Thursday, December 3, 2009

Great appointment!

We were able to see out little bean just dancing around. My Dr. joked that he/she must have known we were watching. The Bean was actually kicking his/her legs straight up and down... it was hysterical.

I was really able to breathe a huge sigh of relief.

Pinch me.... is this for real?

First OB appointment today.

And I am petrified. You would think that with how sick I have been, I would feel reassured that there is a healthy baby in there, but , I don't know. It is just so hard to believe that we are going to be the lucky ones this time. I am just so afraid that we are going to get there and it will be more bad news and heartache.

I hope at some point I will feel less guarded and I can relax and enjoy this pregnancy.

Friday, November 27, 2009

A lot to be thankful for...

I have been so miserable with my "all day" morning sickness, that I don't feel like I have been as grateful as I should be for this little bean growing in my belly. Due to said sickness, I missed Thanksgiving yesterday and I spent it on the couch. But, even though I was not feeling well, I got teary-eyed thinking how lucky I am.

We have a 10 week appointment with my OB ( first one with the OB!) this coming Thursday. I can't wait to see our bean again. I just pray that everything is okay. I am actually really nervous.

In other news, I started Zofran for the sickness. In many ways, it has helped tremendously. I was warned that it causes extreme constipation. Well... my body has clearly always been a freak... so I have, um, the opposite problem.

I guess one way or another... I am destined to spend a great deal of this pregnancy in my bathroom! LOL!

Sunday, November 22, 2009

Feeling guilty...

I feel so blessed that we have made it this far in this pregnancy. Particularly with our weird betas and the bleeding scare of last weekend. I still can't believe this is my life.

But, I am sick. Really sick. I never deluded myself into thinking that just because I suffered from IF that I would not hate feeling sick, but now that it is happening, I feel guilty. On the one hand, I am really glad that I feel something... it is reassuring.

But, I have rotated between the couch, the bathroom, and my bed... since Thursday night. I could not stop throwing up long enough to get my act together to go to work on Friday.

Last night, I was so violently ill, I seriously think that I pulled a muscle getting sick.
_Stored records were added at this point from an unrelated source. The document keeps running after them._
-- ==== Sys2Proof/Word.lean ====
section
/-! DEFINITION. The plain number types of the HG-4410: window words, tick values, and the numbers of ports, agents,
locks and barriers (00_scope.md, "Terms"). -/

namespace Sys2Proof

/-- A word of the register window: 16 bits (R163, R164). -/
abbrev Word := BitVec 16

/-- A tick value: the tick counter is 32 bits wide and wraps (R53). -/
abbrev Ticks := BitVec 32

/-- One of the four host ports, P0 to P3. -/
abbrev Port := Fin 4

/-- An agent number, 0 to 7. -/
abbrev Agent := Fin 8

/-- A lock index, 0 to 63. -/
abbrev LockIndex := Fin 64

/-- A barrier number, 0 to 7. -/
abbrev BarrierIndex := Fin 8

/-- A word offset in the window, 00h to 1Fh (R164). -/
abbrev Offset := Fin 32

end Sys2Proof
end

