-- ==== Sys2Proof/Machine/State.lean ====
section
/-! DEFINITION. The state of the HG-4410 as plain data: every piece the chapters give its blocks, the block's reset
values, and the queue of waiting commands. -/

namespace Sys2Proof.Machine

/-- The kind of a lock: which request modes it accepts (R3). -/
inductive Kind where
  | exclusive
  | shared
deriving DecidableEq, Repr

/-- The mode of a request or a hold (00_scope.md, "Mode"). -/
inductive Mode where
  | exclusive
  | shared
deriving DecidableEq, Repr

/-- The state of a lock entry (R1, R2). -/
inductive LockState where
  | free
  | allocated
deriving DecidableEq, Repr

/-- The irregular mark of a lock: how its last hold ended, when it did not end by release (R5). -/
inductive Mark where
  | none
  | abandoned
  | revoked
deriving DecidableEq, Repr

/-- A requester: a port and an agent number of that port (00_scope.md, "Requester"). -/
structure Requester where
  port : Port
  agent : Agent
deriving DecidableEq, Repr

/-- A handle: a lock index and a generation (R7). -/
structure Handle where
  index : LockIndex
  generation : BitVec 10
deriving DecidableEq, Repr

/-- A waiter record in use (R21). Its deadline, where it has one, is the entry of the deadline list that names the lock
and the requester, and stands there only (R21: "the entry itself is kept in the deadline list"). -/
structure WaiterRecord where
  requester : Requester
  lock : LockIndex
  mode : Mode
  ticket : BitVec 8
  reservations : Nat
deriving DecidableEq, Repr

/-- A lock entry (R1). Its lease deadline is the entry of the deadline list that names the lock, and stands there only.
The shared holders are a set: the list holds no requester twice, and its order carries no meaning (log 13). -/
structure LockEntry where
  state : LockState
  kind : Kind
  generation : BitVec 10
  allocator : Option Port
  leasePeriod : Word
  exclusiveHolder : Option Requester
  sharedHolders : List Requester
  mark : Mark
  queue : List WaiterRecord
deriving DecidableEq, Repr

/-- The object a deadline belongs to (R56): a waiter record, named by its lock and requester (no requester has two
records on one lock, R28); the exclusive hold of a lock; a port's keepalive. -/
inductive DeadlineObject where
  | wait (lock : LockIndex) (who : Requester)
  | lease (lock : LockIndex)
  | keepalive (port : Port)
deriving DecidableEq, Repr

/-- An entry of the deadline list (R56). `due` says that the counter has reached the tick since the entry was placed:
R55 keeps an entry due at every later count until it is handed on (DEDUCED, log 5). -/
structure Deadline where
  object : DeadlineObject
  tick : Ticks
  due : Bool
deriving DecidableEq, Repr

/-- The kind of an inbox entry with the fields of its kind (R75). -/
inductive EntryBody where
  | granted (handle : Handle) (mode : Mode) (ticket : BitVec 8) (mark : Mark)
  | waitExpired (handle : Handle) (mode : Mode) (ticket : BitVec 8)
  | leaseRevoked (handle : Handle)
  | note (senderPort : Port) (senderAgent : Agent) (tag : BitVec 8) (data : BitVec 32)
  | barrierOpen (barrier : BarrierIndex) (phase : BitVec 8)
  | barrierBroken (barrier : BarrierIndex) (phase : BitVec 8) (cause : Port)
deriving DecidableEq, Repr

/-- An inbox entry (R75). -/
structure InboxEntry where
  agent : Agent
  body : EntryBody
deriving DecidableEq, Repr

/-- A port's inbox, oldest entry first, and its reservation count (R74, R77). -/
structure Inbox where
  entries : List InboxEntry
  reserved : Nat
deriving DecidableEq, Repr

/-- The state of a barrier (R95). -/
inductive BarrierState where
  | idle
  | gathering
  | broken
deriving DecidableEq, Repr

/-- A barrier entry (R95). The arrived set is a set: its order carries no meaning (log 13). -/
structure Barrier where
  state : BarrierState
  phase : BitVec 8
  members : List Requester
  arrived : List Requester
deriving DecidableEq, Repr

/-- Where a port stands in the cycle of sessions (R112). -/
inductive PortState where
  | detached
  | attached
  | pendingSweep
  | sweeping
deriving DecidableEq, Repr

/-- How a port's most recent session ended (R112). -/
inductive Cause where
  | none
  | detach
  | keepalive
  | portReset
  | forced
deriving DecidableEq, Repr

/-- A port's session record (R112). Bit n of the departure summary is set when port n is in it (R168). -/
structure Session where
  state : PortState
  generation : BitVec 8
  lastCause : Cause
  summary : BitVec 4
  keepalive : Word
deriving DecidableEq, Repr

/-- The commands a host can issue (R171). -/
inductive Command where
  | attach | detach | touch | forceDetach
  | alloc | retire | defineFixed | query | acquire | release | downgrade | renew | cancel
  | post
  | join | leave | arrive | withdraw | breakBarrier | rearm | barrierQuery
deriving DecidableEq, Repr

/-- The result codes (R172). -/
inductive ResultCode where
  | ok | granted | queued | contended | opened
  | badCommand | badArgument | notAttached | wrongState | notSupervisor | departed
  | staleHandle | notAllocated | fixedLock | notOwner | inUse | noFreeLock | wrongKind | alreadyHeld | alreadyWaiting
  | portCap | poolEmpty | inboxFull | notHolder | noLease | noSuchTicket
  | targetDetached | targetFull
  | notMember | alreadyMember | barrierFull | broken | arrived | notArrived
deriving DecidableEq, Repr

/-- The four argument words (R148, R164). -/
structure Args where
  arg0 : Word
  arg1 : Word
  arg2 : Word
  arg3 : Word
deriving DecidableEq, Repr

/-- An owner's outcome: one result code and three result words (R153, R154). -/
structure Answer where
  code : ResultCode
  res0 : Word
  res1 : Word
  res2 : Word
deriving DecidableEq, Repr

/-- How far the command in flight has come (R153 to R157): handed to its owner, which has not taken it yet, with the mark
that its port has departed since the take (R115, R126; DEDUCED, log 7); or taken by the owner, whose outcome is on its
way back. -/
inductive Progress where
  | handed (departed : Bool)
  | answered (answer : Answer)
deriving DecidableEq, Repr

/-- The command in flight: its code and the four captured argument words (R148, R149). -/
structure InFlight where
  command : Command
  args : Args
  progress : Progress
deriving DecidableEq, Repr

/-- A port's command unit (R148). BUSY is set exactly while a command is in flight, so `inFlight` holds both. -/
structure CommandUnit where
  inFlight : Option InFlight
  lastCode : BitVec 8
  rcode : Word
  res0 : Word
  res1 : Word
  res2 : Word
  completion : Bool
  overrun : Bool
deriving DecidableEq, Repr

/-- A port's interface (00_scope.md, "Block overview"): argument words, interrupt enables (R160; bits 0 to 3 are inbox,
summary, completion and overrun, R168), tick snapshot (R166). `busOut` is the word the port last put on D[15:0] for a
read of TICKL (R163; log 8). -/
structure PortInterface where
  args : Args
  enables : BitVec 4
  snapshot : Word
  busOut : Word
deriving DecidableEq, Repr

/-- What the waiter pool keeps for one port: its count of records in use (R22), its ticket counter (R26) and its waiter
cap (R23). -/
structure PoolPort where
  count : Nat
  nextTicket : BitVec 8
  cap : Nat
deriving DecidableEq, Repr

/-- The position of a sweep: the next event it will take (R132). -/
inductive Position where
  | locks (i : LockIndex)
  | barriers (b : BarrierIndex)
  | final
deriving DecidableEq, Repr

/-- The sweep engine (R132). While it is IDLE the sweeping port and the position carry no meaning and are not held
(log 16). -/
inductive Engine where
  | idle
  | busy (port : Port) (position : Position)
deriving DecidableEq, Repr

/-- The state of the HG-4410. -/
structure State where
  /-- The four port interfaces. -/
  interfaces : Vector PortInterface 4
  /-- The four command units (R148). -/
  units : Vector CommandUnit 4
  /-- The lock entries (R1). -/
  locks : Vector LockEntry 64
  /-- The free-lock list, head first (R8). -/
  freeLocks : List LockIndex
  /-- The number of free waiter records (R21, R22). -/
  freeRecords : Nat
  /-- The waiter pool's counts, ticket counters and caps (R22, R23, R26). -/
  poolPorts : Vector PoolPort 4
  /-- The deadline list, head first (R56). -/
  deadlines : List Deadline
  /-- The tick counter (R53). -/
  tick : Ticks
  /-- The PRESCALE word; 0 stands for 65 536 (R54). -/
  prescale : Word
  /-- The length in CLKIN cycles of the tick in progress (R53, R54). -/
  tickLength : Nat
  /-- The CLKIN cycles counted up to the last tick boundary (R53; log 6). -/
  cycleCount : Nat
  /-- The four inboxes (R74, R77). -/
  inboxes : Vector Inbox 4
  /-- The barrier entries (R95). -/
  barriers : Vector Barrier 8
  /-- The session records (R112). -/
  sessions : Vector Session 4
  /-- The supervisor identity (R127). -/
  supervisor : Port
  /-- The sweep engine (R132). -/
  engine : Engine
  /-- The departure queue, oldest first (R133). -/
  departureQueue : List Port
  /-- The pin RESETn is low (R163). -/
  resetLow : Bool
  /-- The pin PRSTn of each port is low (R126). -/
  prstLow : Vector Bool 4
  /-- The commands that are waiting, first in first out (the model's own, log 1). -/
  pending : List Instr
deriving DecidableEq, Repr

/-- The reasons to stop with a fault: none. The spec gives the block no behaviour that stops it (INVENTORY.md, "Faults").
Nothing raises one, so it is neither safe nor unsafe. -/
inductive Fault where
deriving DecidableEq, Repr

/-- The reasons to refuse. -/
inductive Refusal where
  /-- A command the model gives no meaning; raised only by an arm of `exec` that is rejected by name. There is none.
  Safe. -/
  | notModelled (mnemonic : String)
deriving DecidableEq, Repr

/-- A port interface after device reset (R148, R160, R164, R166). -/
def PortInterface.atReset : PortInterface := ⟨⟨0, 0, 0, 0⟩, 0, 0, 0⟩

/-- A command unit after device reset (R148). -/
def CommandUnit.atReset : CommandUnit := ⟨none, 0, 0, 0, 0, 0, false, false⟩

/-- A lock entry after device reset, in the state given (R10). -/
def LockEntry.atReset (st : LockState) : LockEntry := ⟨st, .exclusive, 0, none, 0, none, [], .none, []⟩

/-- The waiter pool's record of a port after device reset (R22, R23, R26). -/
def PoolPort.atReset : PoolPort := ⟨0, 0, Config.resetCap⟩

/-- A session record after device reset (R113). -/
def Session.atReset : Session := ⟨.detached, 0, .none, 0, 0⟩

/-- The part right after device reset (R10, R21 to R23, R26, R54, R60, R74, R77, R95, R113, R132, R147, R148): every
state at its device-reset value, RESETn still low as R163 has it, PRSTn high at every port, and no command waiting.
DESIGN CHOICE: the supervisor identity, which is sampled at the release of RESETn, is P0 until then (log 2); the length of
a tick while none is in progress is 100 (log 6); `busOut` is 0 (log 8); the PRSTn pins are high (log 12). -/
def State.reset : State where
  interfaces := Vector.replicate 4 .atReset
  units := Vector.replicate 4 .atReset
  locks := Vector.ofFn fun i => .atReset (if i.val < Config.fixedLocks then .allocated else .free)
  freeLocks := (List.finRange 64).drop Config.fixedLocks
  freeRecords := Config.waiterRecords
  poolPorts := Vector.replicate 4 .atReset
  deadlines := []
  tick := 0
  prescale := Config.resetPrescale
  tickLength := 100
  cycleCount := 0
  inboxes := Vector.replicate 4 ⟨[], 0⟩
  barriers := Vector.replicate 8 ⟨.idle, 0, [], []⟩
  sessions := Vector.replicate 4 .atReset
  supervisor := 0
  engine := .idle
  departureQueue := []
  resetLow := true
  prstLow := Vector.replicate 4 false
  pending := []

end Sys2Proof.Machine
end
Nothing helps and I can't keep anything down. I keep obsessing over dehydrating and the massive headache I have tells me that I am on my way.

I feel like the only thing I should feel is joy... and I do... but I feel so guilty that I feel so miserable.

Monday, November 16, 2009

Disbelief....

We went for our u/s today...

and we have a beautiful little bean that is measuring perfectly. We were able to see and hear the heartbeat... that was so amazing.

I am still scared to death... and know we have a long road ahead of us....

but for now...

I am pregnant. :)

Sunday, November 15, 2009

Spotting

Ugh. What a day. I started spotting this morning. At first bright red and then brownish. I called the RE and he said that this is not much they can do. He said to take it easy today and to come in tomorrow if I am still spotting. I am also cramping pretty badly.

I am so pissed at myself for even having the tiniest bit of hope. When we saw the sac last u/s, I really was starting to think we had a chance- despite our screwy #s.

Unfortunately, I am pretty sure how this is going to end- with more heartache.

Saturday, November 14, 2009

Oy.

I am honestly a bit of a wreck. I usually handle myself better in stressful situations, but it has become increasingly obvious to me how much I want THIS pregnancy.

I am so, so scared that we are going to once again walk out of that u/s room on Tuesday, completely devastated and wondering what the heck to do next. I am not sure how I will begin to handle it.


I do have to say, I have been plagued by daily nausea. My ride to work each day has happened with a plastic "just in case bag" on my lap.

With my luck, this is not morning sickness, but the damn flu.